Mestre de Pessoa e de outros heterónimos, Caeiro dá especial importância ao ato de ver, num
discurso em verso livre, em estilo coloquial e espontâneo. Passeando e observando o mundo,
personifica o sonho da reconciliação com o universo, com a harmonia pagã e primitiva da
Natureza.

Alberto Caeiro propõe-se não passar do realismo sensorial, defendendo que “a sensação é a
única realidade para nós”. Considera que é preciso aprender a não pensar.

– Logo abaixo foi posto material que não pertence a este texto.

-- ==== Sys2Proof/Config.lean ====
section
/-! DEFINITION. What is fixed for one instance of the block (spec/00_scope.md rules R4 to R6) and the
values the spec leaves open. -/

namespace Sys2Proof

/-- `FB_INIT(a)` of the machine behind `State.reset`: a free value, any byte per cell, fixed (R27, D12,
U1). It has no body, so no proof can learn a byte of it (log 2). -/
opaque Config.fbInit : Nat → Byte

/-- The parameters of an instance (R4, R6): constants of the machine, held in State so that every
statement ranges over all of them (log 1). -/
structure Params where
  /-- `WIDTH`, the panel width in pixels. -/
  width : Nat
  /-- `HEIGHT`, the panel height in pixels. -/
  height : Nat
  /-- `FB_INIT`, the framebuffer's contents at reset, in the canonical form of Memory.lean. -/
  fbInit : List Host.Cell
  /-- `ORIENT_RESET`, the orientation at reset. -/
  orientReset : BitVec 2
deriving DecidableEq, Repr

/-- The constraints on `WIDTH` and `HEIGHT` (R4). -/
abbrev Params.legal (p : Params) : Prop :=
  1 ≤ p.width ∧ p.width ≤ 4096 ∧ 8 ≤ p.height ∧ p.height ≤ 4096 ∧ p.height % 8 = 0

/-- The default instance of the spec, `WIDTH = 128`, `HEIGHT = 64`, `ORIENT_RESET = 0` (R4, R6), with
free framebuffer contents. -/
def Config.defaultParams : Params where
  width := 128
  height := 64
  fbInit := Machine.Memory.ofFun (128 * 64 / 8) Config.fbInit
  orientReset := 0

end Sys2Proof
end

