/-- Settles O43: each step leaves the full region, fills it, or widens it to no effect. -/
theorem fullRegionStaysFullUntilEmptied : Obligations.FullRegionStaysFullUntilEmptied := by
  unfold Obligations.FullRegionStaysFullUntilEmptied
  intro k s t hs hfull hrun hinputs
  refine run_keeps (P := fun s => s.region.isFull s.params) (fun s t hs hinput hfull h => ?_)
    hs hfull hrun hinputs
  have hlegal := legal_of_inv hs
  rw [noStepChangesTheInstance s t h]
  obtain ⟨-, hregion⟩ | hregion | ⟨px, py, hx, hy, hregion, -⟩ := step_change_cases hinput h <;>
    rw [hregion]
  · exact hfull
  · exact full_toNat hlegal
  · rwa [widen_of_isFull hlegal hfull hx hy]

/-! Changed bytes lie in the plan. -/

theorem plans_of_isFull {p : Params} {r : Region} {pg c : Nat} (hp : p.legal) (h : r.isFull p)
    (hpg : pg < pages p) (hc : c < p.width) : r.plans pg c := by
  obtain ⟨hxmin, hxmax, hymin, hymax⟩ := h
  rw [Region.plans, hxmin, hxmax, hymin, hymax, last_row_page hp]
  omega

/-- A step that does not restart the tracker keeps what is planned and plans what it changes. -/
theorem step_plans {s t : State} (hs : s.inv)
    (hinput : ∀ h ∈ s.inputs.take 1, h.restartsTracker = true → h = .rst) (h : step s = .next t)
    {pg c : Nat} (hpg : pg < pages s.params) (hc : c < s.params.width)
    (hold : s.region.plans pg c ∨ t.byteAt pg c ≠ s.byteAt pg c) : t.region.plans pg c := by
  have hlegal := legal_of_inv hs
  rw [State.byteAt, noStepChangesTheInstance s t h, State.byteAt] at hold
  obtain ⟨hfb, hregion⟩ | hregion | ⟨px, py, hx, hy, hregion, hothers⟩ :=
    step_change_cases hinput h <;> rw [hregion]
  · exact hold.resolve_right fun hne => hne (by rw [hfb])
  · exact plans_of_isFull hlegal (full_toNat hlegal) hpg hc
  · obtain ⟨hxmin, hxmax, hymin, hymax⟩ := widen_toNat s.region hlegal hx hy
    rw [Region.plans, hxmin, hxmax, hymin, hymax]
    obtain hplan | hne := hold
    · omega
    · have haddr : addr s.params pg c = pixelAddr s.params px py :=
        of_not_not fun hother => hne (hothers _ hother)
      obtain ⟨hpage, hcol⟩ := addr_inj hc hx haddr
      omega

/-- Settles O41: over a run, a byte that differs from the start is one a step changed or one that was
planned before it (`step_plans`). -/
theorem flushPlanCoversEveryChangedByte : Obligations.FlushPlanCoversEveryChangedByte := by
  unfold Obligations.FlushPlanCoversEveryChangedByte
  intro k s₀ t₀ hs₀ hrun hinputs pg c hpg hc hchanged
  obtain ⟨-, hplanned⟩ : t₀.params = s₀.params ∧
      (t₀.byteAt pg c ≠ s₀.byteAt pg c → t₀.region.plans pg c) := by
    refine run_keeps
      (P := fun s => s.params = s₀.params ∧ (s.byteAt pg c ≠ s₀.byteAt pg c → s.region.plans pg c))
      (allowed := fun h => h.restartsTracker = false) (fun s t hs hinput hbefore h => ?_)
      hs₀ ⟨rfl, fun hne => absurd rfl hne⟩ hrun hinputs
    obtain ⟨hparams, hplanned⟩ := hbefore
    refine ⟨(noStepChangesTheInstance s t h).trans hparams, fun hne => ?_⟩
    have hrestart : ∀ h ∈ s.inputs.take 1, h.restartsTracker = true → h = .rst :=
      fun h hmem htrue => absurd htrue (by simp [hinput h hmem])
    refine step_plans hs hrestart h (hparams ▸ hpg) (hparams ▸ hc) ?_
    by_cases hsame : s.byteAt pg c = s₀.byteAt pg c
    · exact .inr (hsame ▸ hne)
    · exact .inl (hplanned hsame)
  exact hplanned hchanged

/-! The region is the smallest rectangle of the changes. -/

/-- `Widen` at every pixel of a list, in order. -/
def Region.widenAll (r : Region) (l : List (Nat × Nat)) : Region :=
  l.foldl (fun r q => r.widen q.1 q.2) r

/-- The region lies between the given bounds, whether it is a rectangle or not. -/
def Region.within (r : Region) (x0 x1 y0 y1 : Nat) : Prop :=
  x0 ≤ r.xmin.toNat ∧ r.xmax.toNat ≤ x1 ∧ y0 ≤ r.ymin.toNat ∧ r.ymax.toNat ≤ y1
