-- ==== Sys2Proof/Machine/Dispatch.lean ====
section
/-! DEFINITION. What each command does: one arm per constructor of `Instr`, one meaning per arm. -/

namespace Sys2Proof.Machine

def exec (i : Instr) (s : State) : Host.Outcome State Fault Refusal :=
  match i with
  | .nop => Sys2Proof.Machine.execNop s
  | .init => Sys2Proof.Machine.execInit s
  | .theta => Sys2Proof.Machine.execTheta s
  | .rho => Sys2Proof.Machine.execRho s
  | .pi => Sys2Proof.Machine.execPi s
  | .chi => Sys2Proof.Machine.execChi s
  | .iota => Sys2Proof.Machine.execIota s
  | .round => Sys2Proof.Machine.execRound s
  | .permute => Sys2Proof.Machine.execPermute s
  | .load => Sys2Proof.Machine.execLoad s
  | .absorb => Sys2Proof.Machine.execAbsorb s
  | .squeeze => Sys2Proof.Machine.execSqueeze s
  | .hash => Sys2Proof.Machine.execHash s

end Sys2Proof.Machine
end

1. A poesia das sensações.


Para Caeiro só lhe interessa vivenciar o mundo que capta pelas sensações. Este recusa o
pensamento metafísico – “pensar não é compreender”, insistindo na “aprendizagem de
desaprender”, ou seja, aprender a não pensar, para se libertar de todos os modelos e poder ver
a realidade concreta. O pensamento gera a infelicidade: “pensar incomoda como andar à chuva/
quando o vento cresce e parece que chove mais”. Para o poeta, ver é conhecer e compreender o
mundo. Ele constrói, assim, uma poesia das sensações, boas por serem naturais.

A felicidade do “guardador de rebanhos” reduz-se ao saber a verdade do pensamento feito em


sensações. E alguma tristeza que aparece resulta do excesso de sensações, por gozar “tanto” “um
dia de calor”.

Caeiro põe em causa o significado das coisas ou o que pode ser marca desse significado. Para
ele, as coisas não têm sentido.

O mundo de Caeiro é aquele que se percebe pelos sentidos. O mundo existe, basta senti-lo,
basta experimentá-lo através dos sentidos, nomeadamente através da visão. Ver é compreender.
Tentar compreender pelo pensamento, é não saber ver. Alberto Caeiro vê com os olhos e não com
a mente.

2. A poesia da Natureza.
Alberto Caeiro sente-se feliz pois sempre conseguiu realizar-se, vendo claramente.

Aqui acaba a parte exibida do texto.